▶ Exercise requirements: Please print each record exactly, omitting none of them.

===== Supplied data

-- ==== Sys2Proof/Certificates/Slice0/Obligations.lean ====
section
/-! DEFINITION. The statements for the provers. Each docstring names the rule of spec/ it formalises. An OK word is a
command word that R77 calls well-formed (`okCommandWord`). -/

open Sys2Proof Sys2Proof.Machine

/-! ### Encoding -/

/-- Words written out from the spec's layouts decode to the instructions they stand for (R62, R66, R70, R74, R76). -/
def Obligations.SpecWordsDecodeToTheirInstructions : Prop :=
  decode refCfg (.input ([0x30, 0x08, 0x80] ++ List.replicate 19 0) 22) = .instr (.decBtn 0x08 0x80) ∧
  decode refCfg (.input ([0x20, 0x00, 0x00, 0x9F] ++ List.replicate 18 0) 22) = .instr (.decStatus 0x9F) ∧
  decode refCfg (.command [0x02, 0x00, 0x02]) = .instr (.iron .basic .level3) ∧
  decode refCfg (.command [0x04, 0x05]) = .instr (.leds 5#4) ∧
  decode refCfg (.output ([0x16, 0x04, 0xA2, 0x00, 0x09, 0x01, 0x01] ++ List.replicate 15 0)) =
    .instr (.wreg 0xA20009 [0x01]) ∧
  decode refCfg (.output ([0x13, 0x04] ++ List.replicate 20 0)) = .instr (.feature .irPixClk true)

/-- Decoding an encoded well-formed instruction gives it back, for every instruction, every operand and every
configuration inside the spec. -/
def Obligations.DecodeOfEncodeIsTheInstruction : Prop :=
  ∀ (c : Cfg) (i : Instr), c.wf = true → WellFormed c i = true → decode c (encode c i) = .instr i

/-- A command word decodes to an instruction if and only if it is the encoding of that instruction and the instruction
is well-formed: the words and the commands correspond one to one (R60, R76). -/
def Obligations.CommandWordsAndCommandsCorrespond : Prop :=
  ∀ (c : Cfg) (word : List Byte) (i : Instr),
    decode c (.command word) = .instr i ↔ WellFormed c i = true ∧ encode c i = .command word

/-- The decoder answers well-formed instructions only: no reserved or out-of-range encoding becomes an instruction. -/
def Obligations.DecodedInstructionsAreWellFormed : Prop :=
  ∀ (c : Cfg) (w : Wire) (i : Instr), c.wf = true → decode c w = .instr i → WellFormed c i = true

/-- R7: the egress merge erases nothing the encoder put into a micro-op's packet. -/
def Obligations.MergedMicroOpPacketsDecodeToTheirInstruction : Prop :=
  ∀ (c : Cfg) (i : Instr) (r : Bool) (p : Packet), c.wf = true → WellFormed c i = true → encode c i = .output p →
    decode c (.output (merge r p)) = .instr i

==========

▶ Answer to this problem:
-- ==== Sys2Proof/Certificates/Slice0/Obligations.lean ====
section
/-! DEFINITION. The statements for the provers. Each docstring names the rule of spec/ it formalises. An OK word is a
command word that R77 calls well-formed (`okCommandWord`). -/

open Sys2Proof Sys2Proof.Machine

/-! ### Encoding -/

/-- Words written out from the spec's layouts decode to the instructions they stand for (R62, R66, R70, R74, R76). -/
def Obligations.SpecWordsDecodeToTheirInstructions : Prop :=
  decode refCfg (.input ([0x30, 0x08, 0x80] ++ List.replicate 19 0) 22) = .instr (.decBtn 0x08 0x80) ∧
  decode refCfg (.input ([0x20, 0x00, 0x00, 0x9F] ++ List.replicate 18 0) 22) = .instr (.decStatus 0x9F) ∧
  decode refCfg (.command [0x02, 0x00, 0x02]) = .instr (.iron .basic .level3) ∧
  decode refCfg (.command [0x04, 0x05]) = .instr (.leds 5#4) ∧
  decode refCfg (.output ([0x16, 0x04, 0xA2, 0x00, 0x09, 0x01, 0x01] ++ List.replicate 15 0)) =
    .instr (.wreg 0xA20009 [0x01]) ∧
  decode refCfg (.output ([0x13, 0x04] ++ List.replicate 20 0)) = .instr (.feature .irPixClk true)

/-- Decoding an encoded well-formed instruction gives it back, for every instruction, every operand and every
configuration inside the spec. -/
def Obligations.DecodeOfEncodeIsTheInstruction : Prop :=
  ∀ (c : Cfg) (i : Instr), c.wf = true → WellFormed c i = true → decode c (encode c i) = .instr i

/-- A command word decodes to an instruction if and only if it is the encoding of that instruction and the instruction
is well-formed: the words and the commands correspond one to one (R60, R76). -/
def Obligations.CommandWordsAndCommandsCorrespond : Prop :=
  ∀ (c : Cfg) (word : List Byte) (i : Instr),
    decode c (.command word) = .instr i ↔ WellFormed c i = true ∧ encode c i = .command word

/-- The decoder answers well-formed instructions only: no reserved or out-of-range encoding becomes an instruction. -/
def Obligations.DecodedInstructionsAreWellFormed : Prop :=
  ∀ (c : Cfg) (w : Wire) (i : Instr), c.wf = true → decode c w = .instr i → WellFormed c i = true

/-- R7: the egress merge erases nothing the encoder put into a micro-op's packet. -/
def Obligations.MergedMicroOpPacketsDecodeToTheirInstruction : Prop :=
  ∀ (c : Cfg) (i : Instr) (r : Bool) (p : Packet), c.wf = true → WellFormed c i = true → encode c i = .output p →
    decode c (.output (merge r p)) = .instr i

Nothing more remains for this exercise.